Provided entries START
-- ==== Sys2Proof/Tests/Slice0.lean ====
section
/-! SUPPORT. Tests: what a well-formed command is, and for each statement states and operands that meet its premises, with what the
command then does on small states. Expected values are worked out from the rules that the statement cites. -/

set_option Elab.async false

namespace Sys2Proof.Tests

open Sys2Proof Sys2Proof.Machine

/-- The command ended in a next state that `f` holds of. -/
def nextIs (o : Host.Outcome State Fault Refusal) (f : State → Bool) : Bool :=
  match o with
  | .next t => f t
  | _ => false

/-- A chip with power good whose firmware runs, at step 4 of the start-up, with an address, a running host port 0 whose physical
function may issue requests, and instance 0 mapped onto it. -/
def base : State :=
  let s : State := { State.reset with mgt := { pwrGood := true, sampled := true, fwRunning := true } }
  let s := ((s.setFld F.MGT_STATUS_STEP 4).setFld (F.HPT_STATUS_MODE 0) 1).setFlag (F.CTL_INST_MAP_VALID 0) true
  let s : State := { s with hpt := { s.hpt with fns := [(0, { bme := true, atomicEn := true })] } }
  (s.setFlag F.CTL_ENDPOINT_LOCKED true).setFld F.CTL_ENDPOINT_ADDR 5

def withQueue (s : State) (n : Nat) (q : Queue) : State := { s with obj := { s.obj with queues := Map.set s.obj.queues n q } }

theorem test_wf_good : List.all [(.poll 65536 65536 : Instr).wf, (.send 65535 0 [(65536, 65536)] : Instr).wf,
  (.launchPowerRaise (128 * 1048576 - 1) : Instr).wf,
  (.adminComplete 191 [] : Instr).wf, (.translationMiss 63 127 (2 ^ 48 - 1) [.error, .error, .error, .error] : Instr).wf,
  (.fltForce 0 1 : Instr).wf, (.registerWrite 0 8 8 0 [] : Instr).wf, (.cxlMemHostAccess 7 (2 ^ 25 - 1) none : Instr).wf,
  (.regRead true 0xFFFFFC : Instr).wf, (.journalReplay 0 {} [] : Instr).wf] id = true := by decide +kernel

theorem test_wf_refused : List.all [!(.poll 65537 0 : Instr).wf, !(.poll 0 65537 : Instr).wf,
  !(.aonPoll 65537 0 : Instr).wf, !(.snoop 0 65537 : Instr).wf,
  !(.ringReadError 65537 true : Instr).wf, !(.ringRereadTimer 65537 0 : Instr).wf, !(.cqEntryReturned 0 65537 : Instr).wf,
  !(.send 0 0 [(65537, 0)] : Instr).wf, !(.nop 0 0 [(0, 65537)] : Instr).wf, !(.launchPowerRaise (128 * 1048576) : Instr).wf,
  !(.launchStart (128 * 1048576) [] : Instr).wf, !(.adminComplete 192 [] : Instr).wf,
  !(.codewordSend 0 1057 : Instr).wf, !(.windowSource 0 0 (List.replicate 61 .error) : Instr).wf,
  !(.journalReplay 0 { n := 3 } [] : Instr).wf, !(.journalReplay 0 { epochs := [{ kind := 2, number := 0, state := 0 }] } [] : Instr).wf,
  !(.journalReplay 0 { queues := [(65536, 0)] } [] : Instr).wf,
    !(.journalReplay 0 { slots := [(0, 1048576, 0)] } [] : Instr).wf,
  !(.translationMiss 0 0 (2 ^ 48) [] : Instr).wf, !(.translationMiss 0 0 0 (List.replicate 5 .error) : Instr).wf,
  !(.flagUpdateDone 0 0 false (2 ^ 20 + 1) : Instr).wf, !(.busMasterEnableChange 0 0 true true [(4, 0)] : Instr).wf,
  !(.busMasterEnableChange 0 0 true true [(5, 4)] : Instr).wf,
    !(.codeword 0 true (List.replicate 13 (drainCell 0 0)) 0 false false 0 false : Instr).wf,
  !(.codeword 0 true [] 0 false false 1057 false : Instr).wf, !(.memTrained [] { lines := [(0, 2 ^ 25)] } : Instr).wf,
  !(.sequenceStepDone 0 (List.replicate 9 0) true : Instr).wf, !(.fltForce 1 1 : Instr).wf, !(.regRead true 2 : Instr).wf,
    !(.regWrite true 1 0 [] : Instr).wf,
  !(.imageData true 0 [] : Instr).wf, !(.imageData true 0 (List.replicate 241 0) : Instr).wf,
    !(.registerWrite 0 4 8 0 [] : Instr).wf,
  !(.registerWrite 0 0 3 0 [] : Instr).wf, !(.lowHalfRead 0 1 2 [] : Instr).wf,
    !(.cxlMemHostAccess 0 (2 ^ 25) none : Instr).wf] id = true := by decide +kernel

theorem test_too_many_handles : (Instr.destroyQueue 0 (List.replicate 65537 0)).wf = false := by
  rw [Instr.wf, List.length_replicate]; rfl

def q5 : Queue := { work := true, cq := 6, floor := 0, k := 1 }

def q6 : Queue := { work := false, room := 1, pos := 15 }

def sq : State := withQueue (withQueue base 5 q5) 6 q6

theorem test_step_front : List.all (let s := { base with pending := [.resetN true, .resetN false] }
  [nextIs (step s) fun t => t.pending == [.resetN false] && !t.mgt.resetN]) id = true := by decide +kernel

theorem test_step_idle : List.all [nextIs (step base) fun t => t.regs == base.regs && t.now ==
  base.now + 1#64] id = true := by decide +kernel

theorem test_reset_state : List.all [decide (State.reset.pending = []), decide (State.reset.fld F.MGT_STATUS_STEP = 1),
  !State.reset.mgt.pwrGood,
  State.reset.rd Reg.CTL_ENDPOINT == regDefault State.reset.part Reg.CTL_ENDPOINT,
    Map.rising State.reset.regs] id = true := by decide +kernel

theorem test_fuses_kept : List.all [nextIs (step { base with pending := [.powerUp 3 true 2] }) fun t => t.part.fuses ==
  base.part.fuses && t.pending == []] id = true := by decide +kernel

theorem test_steady : List.all [!unsteady .tide, nextIs (exec .tide base) fun t => t.now == base.now && t.part ==
  base.part] id = true := by decide +kernel

theorem test_chip_leaves : List.all [chipCommand (.linkLost 3), nextIs (exec (.linkLost 3) base) fun t => t.xpt ==
  base.xpt && t.obj == base.obj] id = true := by decide +kernel

theorem test_rail_high : List.all [match exec (.railOutOfRange 0) base with | .fault .railOutOfRange => true | _ => false] id = true := by decide +kernel
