-- ==== Sys2Proof/Machine/Ops.lean ====
section
/-! DEFINITION. The named operations on the two halves: each is the pseudocode of its rule, from the
registers of a half to the registers after it and the labels it emits. The block has no trap: the entry
that takes the place of an exception is `ctxReset` with a label (60_exceptions.md R210, R212), and there is
no return from it (R215, R216). -/

namespace Sys2Proof.Machine

/-- An operation of the timer and decoder half. -/
abbrev RxOp := Rx → Rx × List Label

/-- An operation of the transmitter half. -/
abbrev TxOp := Tx → Tx × List Label

/-- One operation after another in the same tick, the second seeing the writes of the first (R9). -/
def seqRx (f g : RxOp) : RxOp := fun r => ((g (f r).1).1, (f r).2 ++ (g (f r).1).2)

/-- An operation that runs only if its condition holds. -/
def whenRx (c : Bool) (f : RxOp) : RxOp := fun r => if c then f r else (r, [])

/-! ### Context reset and the Pulse Timer -/

/-- CTXRESET (R125). -/
def ctxReset (r : Rx) : Rx :=
  { r with ovf := 0, hiDur := 0, loDur := 0, decoding := false, nbits := 0, cmdBuf := 0 }

/-- A silent error or idle event: the context is reset and a label says why (R212). -/
def rejectWith (l : Label) : RxOp := fun r => (ctxReset r, [l])

/-- TIMEOUT (R113). -/
def timeoutOp : RxOp := rejectWith .timeout

/-- OVF (R112). -/
def ovfOp : RxOp := fun r =>
  if r.ovf + 1 = Config.timeoutTally then timeoutOp { r with ovf := r.ovf + 1 }
  else ({ r with ovf := r.ovf + 1 }, [])

/-- ADVANCE (R111). -/
def advanceOp : RxOp := fun r =>
  if r.cnt = 255 then ovfOp { r with cnt := 0 } else ({ r with cnt := r.cnt + 1 }, [])

/-- TMRCLR (R114). -/
def tmrClr (r : Rx) : Rx := { r with cnt := 0, ovf := 0 }

/-! ### The Changer State register -/

/-- COMMAND(c) (R150). -/
def command (c : Byte) (r : Rx) : Rx :=
  if c = Config.cmdSelectA ∨ c = Config.cmdSelectB then { r with cstate := Config.stPlay }
  else if c = Config.cmdDeselect then { r with cstate := Config.stStop }
  else r

/-- STATECLR (R151). -/
def stateClrOp : RxOp := fun r => ({ r with cstate := Config.stInit }, [.stateClr])

/-! ### The Remote Decoder -/

/-- The accept arm of COMPLETE for a word with command byte `c` (R134). -/
def acceptWord (c : Byte) : RxOp := fun r => (command c r, [.doneValid c])

/-- The discard arm of COMPLETE (R134). -/
def discardWord (w : CmdWord) : RxOp := fun r => (r, [.doneInvalid w])

/-- COMPLETE (R134). -/
def completeOp : RxOp := fun r =>
  let p := if validWord r.cmdBuf then acceptWord (wordCmd r.cmdBuf) r else discardWord r.cmdBuf r
  (ctxReset p.1, p.2)

/-- FALL(d) (R126). -/
def fallOp (d : Dur) : RxOp := fun r => ({ r with hiDur := d }, [.fall d])

/-- START (R128). -/
def startOp : RxOp := fun r => ({ r with cmdBuf := 0, nbits := 0, decoding := true }, [.start])

/-- BIT1 and BIT0: shift the bit in at the bottom (R131, R132, R76). -/
def bitOp (b : Bool) : RxOp := fun r =>
  ({ r with cmdBuf := (r.cmdBuf <<< 1) ||| (BitVec.ofBool b).setWidth 32, nbits := r.nbits + 1 },
   [if b then .bit1 else .bit0])

/-- The branch of RISE, in the source's order of tests, on the mark `h` and the space `l` (R127). -/
def riseBranch (h l : Dur) : RxOp := fun r =>
  if isStartMark h && isStartSpace l then startOp r
  else if r.decoding = false then rejectWith .rejectIdle r
  else if isBitMark h = false then rejectWith .rejectMark r
  else if isOneSpace l then bitOp true r
  else if isZeroSpace l then bitOp false r
  else rejectWith .rejectSpace r

/-- The end of RISE: COMPLETE when the count just written is 32 (R127, R134). -/
def completeIfFull : RxOp := fun r => if r.nbits = Config.wordBits then completeOp r else (r, [])

/-- RISE(d) (R127). -/
def riseOp (d : Dur) : RxOp := fun r =>
  seqRx (riseBranch r.hiDur d) completeIfFull { r with loDur := d }

/-- An edge operation and the TMRCLR after it (R114, R200). -/
def edgeOp (f : Dur → RxOp) : RxOp := fun r => (tmrClr (f (elapsedOf r) r).1, (f (elapsedOf r) r).2)

/-! ### The Frame Transmitter -/

/-- Enter the high part of the bit cell of bit `j` of byte `i` (R161, R167). -/
def enterCell (i j : BitVec 3) (t : Tx) : Tx :=
  { t with byte := i, bit := j, dataOut := payBit t.pay i j, clockOut := true
           phase := .clkHi, dly := Config.tClkHigh }

/-- TXSTART (R165): the payload is latched and the first bit cell begins in this tick. A select that names
no payload is refused before any read (R52, R169). -/
def txStartOp (sel : Sel) : TxOp := fun t =>
  match readPayload sel with
  | some p => (enterCell 0 7 { t with pay := p }, [.txStart sel])
  | none => (t, [])

/-- A request, as the IDLE arm of TXSTEP and TXSTART take it (R165, R169). -/
def txRequest (start : Bool) (sel : Sel) : TxOp := fun t =>
  if start && t.phase == .idle && sel != Config.stReserved then txStartOp sel t else (t, [])

/-- One tick of a timed phase: count down, and in its last tick hand over (R167). -/
def countDown (last : TxOp) : TxOp := fun t =>
  if 1 < t.dly then ({ t with dly := t.dly - 1 }, []) else last t

/-- The last tick of CLK_HI (R167). -/
def endClkHi : TxOp := fun t =>
  ({ t with clockOut := false, phase := .clkLo, dly := Config.tClkLow }, [])

/-- The last tick of CLK_LO (R167). -/
def endClkLo (c : Cfg) : TxOp := fun t =>
  if 0 < t.bit then (enterCell t.byte (t.bit - 1) t, [])
  else if t.byte = 0 ∨ t.byte = 7 then ({ t with phase := .stbSetup, dly := Config.tStrobeSetup }, [])
  else ({ t with phase := .byteGap, dly := c.tByteGap }, [])

/-- The last tick of STB_SETUP (R167). -/
def endStbSetup : TxOp := fun t =>
  ({ t with strobeOut := false, phase := .stbLow, dly := Config.tStrobeLow }, [])

/-- The last tick of STB_LOW (R167). -/
def endStbLow (c : Cfg) : TxOp := fun t =>
  ({ t with strobeOut := true, phase := .stbHold, dly := c.tStrobeHold }, [])

/-- The return to IDLE: the lines stay as the last segment left them (R167, R168). -/
def toIdle : TxOp := fun t => ({ t with phase := .idle, dly := 0 }, [.txDone])

/-- The last tick of STB_HOLD (R167, R168). -/
def endStbHold (c : Cfg) : TxOp := fun t =>
  if t.byte = 7 then toIdle t
  else ({ t with phase := .interbyte, dly := c.tInterbyte }, [])

/-- The last tick of BYTE_GAP (R167). -/
def endByteGap (c : Cfg) : TxOp := fun t => ({ t with phase := .interbyte, dly := c.tInterbyte }, [])

/-- The last tick of INTERBYTE (R167). -/
def endInterbyte : TxOp := fun t => (enterCell (t.byte + 1) 7 t, [])

/-- What a phase does in its last tick (R166, R167). -/
def handOver (c : Cfg) : TxPhase → TxOp
  | .idle => fun t => (t, [])
  | .clkHi => endClkHi
  | .clkLo => endClkLo c
  | .stbSetup => endStbSetup
  | .stbLow => endStbLow c
  | .stbHold => endStbHold c
  | .byteGap => endByteGap c
  | .interbyte => endInterbyte

/-- The shape of TXSTEP: IDLE looks for work, a timed phase counts down and hands over (R167). RESET apart,
nothing else writes a register of the transmitter (R30 to R37). -/
def stepArm (idle : TxOp) (last : TxPhase → TxOp) (p : TxPhase) : TxOp :=
  if p = .idle then idle else countDown (last p)

/-- The arm of TXSTEP for one phase (R166, R167). -/
def phaseArm (c : Cfg) (inp : Inputs) (p : TxPhase) : TxOp :=
  stepArm (txRequest inp.txStart inp.txSel) (handOver c) p

/-- TXSTEP (R167). -/
def txStepOp (c : Cfg) (inp : Inputs) : TxOp := fun t => phaseArm c inp t.phase t

/-- TXSTEP in the tick that begins a transmitter call: IDLE latches the operand `p`, as TXSTART latches a
payload, and begins the cell of its byte `i`, bit `j` (R161 to R165). A call carries no select, so it has
no TXSTART label (assumption 8). -/
def callBegin (c : Cfg) (p : Payload) (i j : BitVec 3) : TxOp := fun t =>
  stepArm (fun t => (enterCell i j { t with pay := p }, [])) (handOver c) t.phase t

/-- TXSTEP in the tick after a call of less than a frame: the phase hands over to IDLE (assumption 8). -/
def callEnd : TxOp := fun t => stepArm (fun t => (t, [])) (fun _ => toIdle) t.phase t

/-! ### From a half to the state -/

/-- The observer starts afresh at every operation: its labels and its result are its own. -/
def State.fresh (s : State) : State := { s with labels := [], result := .none }

/-- Emit labels in the current tick (R203, R211). -/
def State.emit (s : State) (ls : List Label) : State :=
  { s with labels := s.labels ++ ls.map (Event.mk s.now) }

/-- Run an operation of the timer and decoder half. -/
def State.onRx (s : State) (f : RxOp) : State := { s with rx := (f s.rx).1 }.emit (f s.rx).2

/-- Run an operation of the transmitter half. -/
def State.onTx (s : State) (f : TxOp) : State := { s with tx := (f s.tx).1 }.emit (f s.tx).2

/-- RESET on the registers and the label (R240). Ticks are numbered from the release of reset (R10). -/
def State.resetTick (s : State) : State :=
  { s with rx := Rx.reset, tx := Tx.reset, now := 0 }.emit [.reset]

/-- Run an operation `n` times. -/
def times (f : State → State) : Nat → State → State
  | 0, s => s
  | n + 1, s => times f n (f s)

end Sys2Proof.Machine
end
Provided entries END
Return each line exactly, beginning at the start of the material above and ending at the line that includes "holds of. -/", with both of those kept.

-- ==== Sys2Proof/Tests/Slice0.lean ====
section
/-! SUPPORT. Tests: what a well-formed command is, and for each statement states and operands that meet its premises, with what the
command then does on small states. Expected values are worked out from the rules that the statement cites. -/

set_option Elab.async false

namespace Sys2Proof.Tests

open Sys2Proof Sys2Proof.Machine

/-- The command ended in a next state that `f` holds of. -/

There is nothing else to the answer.